Statistical analyses

The sensitivity and specificity between two ROC curves were compared by DeLong’s test. The differences between Kaplan-Meier curves, cumulative hazard and events curves of survival analyses between two groups were compared by log-rank test. Univariate and multivariate analyses were conducted with the cox proportional hazards regression model. The comparisons of immune cells NES, drug IC50 and between the two groups, as well as the expression of lncRNAs between tumor and paracancerous tissue samples were analyzed by Wilcoxon test. The cut-off value of P < 0.05 was used for statistical significance.

Results

Identification of recurrence related lncRNAs

To construct a lncRNA signature to predict postsurgical recurrence of HCC, we started to identify dysregulated lncRNAs in the TCGA training group. According to the sequences of 16,193 annotated human lncRNAs in GENCODE V30, we collected 10,795 lncRNAs for DEG analysis after excluding those with extremely low expression. Three methods, DESeq2, edgeR and limma-voom, were employed to identify differentially expressed lncRNAs (DElncs) between the HCC samples of the training group (N = 157) and the liver tissues of the normal control group (N = 50) with cut-off value of |log2FC| > 1 and FDR < 0.05. Compared with normal controls, 2581 (2013 upregulated and 568 downregulated), 3430 (2913 upregulated and 517 downregulated) and 1631 (824 upregulated and 807 downregulated) DElncs were determined respectively (Figure S2). Venn diagram analysis revealed 1164 (801 upregulated and 363 downregulated) common DElncs (Fig. 1A). The PCA plot and heatmap generated by the 1164 common DElncs could clearly distinguish HCCs from normal controls (Fig. 1B and C), suggesting that the 1164 common DElncs might closely associate with the onset and development of HCC. To identify recurrence associated DElncs, the log-rank test and Cox regression analysis were performed in the training group to evaluate disease free survival (DFS). After combining the candidates from the log-rank test (149 DElncs) and Cox regression analysis (136 DElncs), 81 common DElncs were identified as recurrence related lncRNAs (Fig. 1D).

Fig. 1
figure 1

Identification of recurrence related dysregulated lncRNAs. (A) Venn plot of dysregulated lncRNAs in three different DEG analyses methods including DESeq2, edgeR and limma.
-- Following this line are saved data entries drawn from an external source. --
/-- PULSE_EDGE: A running pulse train reaches its next leading edge (R385). -/
def execPulseEdge (pin : Nat) (s : State) : Host.Outcome State Fault Refusal :=
  .next (s.run (doPulseEdge pin))

/-- PULSE_END: A pulse on a PPS_OUT pin ends after its width (R385). -/
def execPulseEnd (pin : Nat) (s : State) : Host.Outcome State Fault Refusal :=
  .next (s.run (doPulseEnd pin))

/-- PPS_OUT_CTRL_WRITE: A write to TIM_PPS_OUT_CTRL changes the pin's mode, stopping a train if MODE changes (R385). -/
def execPpsOutCtrlWrite (pin : Nat) (value : Nat) (s : State) : Host.Outcome State Fault Refusal :=
  .next (s.run (fun d => d.coreAccess (R.TIM_PPS_OUT_CTRL.addr (pin % 4) 0) true (doPpsOutCtrlWrite pin value)))

/-- SNAPSHOT_CAPTURE: A read of TIM_SNAP_RAW_NS captures every time snapshot register in one cycle (R390). -/
def execSnapshotCapture (s : State) : Host.Outcome State Fault Refusal :=
  .next (s.run (fun d => d.coreAccess (R.TIM_SNAP_RAW_NS.addr 0 0) false (doSnapshotCapture)))

/-- TXS_FIFO_READ: A read of TIM_TXS_INFO removes the oldest transmit stamp and latches its ns (R390). -/
def execTxsFifoRead (s : State) : Host.Outcome State Fault Refusal :=
  .next (s.run (fun d => d.coreAccess (R.TIM_TXS_INFO.addr 0 0) false (doTxsFifoRead)))

/-- PPS_IN_STATUS_READ: A read of TIM_PPS_IN_STATUS clears VALID and freezes the stamp registers (R390). -/
def execPpsInStatusRead (s : State) : Host.Outcome State Fault Refusal :=
  .next (s.run (fun d => d.coreAccess (R.TIM_PPS_IN_STATUS.addr 0 0) false (doPpsInStatusRead)))

/-- TOD_STATUS_READ: A read of TIM_TOD_STATUS clears VALID and freezes the message registers (R390). -/
def execTodStatusRead (s : State) : Host.Outcome State Fault Refusal :=
  .next (s.run (fun d => d.coreAccess (R.TIM_TOD_STATUS.addr 0 0) false (doTodStatusRead)))

/-- SAGE_RENEW: A write to SAGE_RENEW by the holder renews the lease (R393). -/
def execSageRenew (value : Nat) (master : Master) (s : State) : Host.Outcome State Fault Refusal :=
  .next (s.run (fun d => (d.gated master (R.SAGE_RENEW.addr 0 0) (value) (doSageRenew value master)).gapOver d))

/-- SAGE_ALIVE: A write to SAGE_ALIVE records the writing core as alive and healthy or not (R393). -/
def execSageAlive (value : Nat) (master : Master) (s : State) : Host.Outcome State Fault Refusal :=
  .next (s.run (fun d => d.gated master (R.SAGE_ALIVE.addr 0 0) (value) (doSageAlive value master)))

/-- ALIVE_TIMEOUT: A core that has not written SAGE_ALIVE for 4 ms ceases to be eligible (R393). -/
def execAliveTimeout (core : Nat) (s : State) : Host.Outcome State Fault Refusal :=
  .next (s.run (doAliveTimeout core))

/-- LEASE_EXPIRY: The lease expires LEASE_MS after the last accepted renewal (R394). -/
def execLeaseExpiry (s : State) : Host.Outcome State Fault Refusal :=
  .next (s.run (doLeaseExpiry))

/-- LEASE_GRANT: The lease is granted to an eligible core and the takeover gap ends (R394). -/
def execLeaseGrant (s : State) : Host.Outcome State Fault Refusal :=
  .next (s.run (doLeaseGrant))

/-- SAGE_HANDOVER: A write to SAGE_HANDOVER passes the lease to the eligible other core (R397). -/
def execSageHandover (value : Nat) (master : Master) (s : State) : Host.Outcome State Fault Refusal :=
  .next (s.run (fun d => d.gated master (R.SAGE_HANDOVER.addr 0 0) (value) (doSageHandover value master)))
Total 1164 dysregulated common lncRNAs (801 upregulated and 363 downregulated) were selected in TCGA training group; (B) PCA plot of 50 normal samples and 157 HCC samples of the training group based on the 1164 dysregulated common lncRNAs; (C) Heatmap of 1164 dysregulated common lncRNAs in 50 normal samples and 157 HCC samples of the training group; (D) Venn plot of recurrence related dysregulated lncRNAs from log-rank test and Cox regression survival analyses. There were 81 common DElncs related with HCC recurrence

Construction of a 4-lncRNA prognostic signature for HCC recurrence

Based on the 81 recurrence associated lncRNAs, we then employed three classic machine learning methods, LASSO, Random Forest and SVM-RFE, to select important DElncs for predicting DFS in the training group. The LASSO, SVM-REF and Random Forest analyses selected 26, 66 and 30 candidates respectively (Fig. 2A to C). Venn diagram analysis collected 11 common Delncs for further analysis (Fig. 2D). Multivariate cox analysis of the 11 DElncs in the training group showed that 4 DElncs, AC108463.1, AF131217.1, CMB9-22P13.1, and TMCC1-AS1, are independent risk factors of DFS (Fig. 2E). We then constructed a prognostic signature based on the 4 DElncs, and calculated the risk score of individual HCC patients according to the linear combination of the regression coefficients and expression values of each DElncs [63]. Risk Score = (-0.0918*exp[AC108463.1]) + (-0.1112*exp[AF131217.1]) + (0.1484*exp[CMB9-22P13.1]) + (0.3737*exp[TMCC1-AS1]) (Table 1).

Fig. 2
figure 2

Candidate lncRNAs selection by survival analyses including LASSO, SVM-RFE and random forest. (A) Results of LASSO analysis, 26 lncRNAs were determined by lambda.min; (B) Results of SVM-RFE analysis, 66 lncRNAs were determined by 5-fold cross validation with min(error) and max(accuracy); (C) Top 30 lncRNAs related with disease free survival from random forest analysis; (D) Venn plot of selected lncRNAs from LASSO, SVM-RFE and random forest analyses, 11 lncRNAs were reserved for signature construction; (E) Multivariate cox analysis of 11 candidate lncRNAs with disease free survival in the training group, AC108463.1, AF131217.1, CMB9-22P13.1 and TMCC1-AS1 were independent risk factors for DFS

Table 1 The 4 DFS associated dysregulated LncRNAs in the training group patients from TCGA (N = 157)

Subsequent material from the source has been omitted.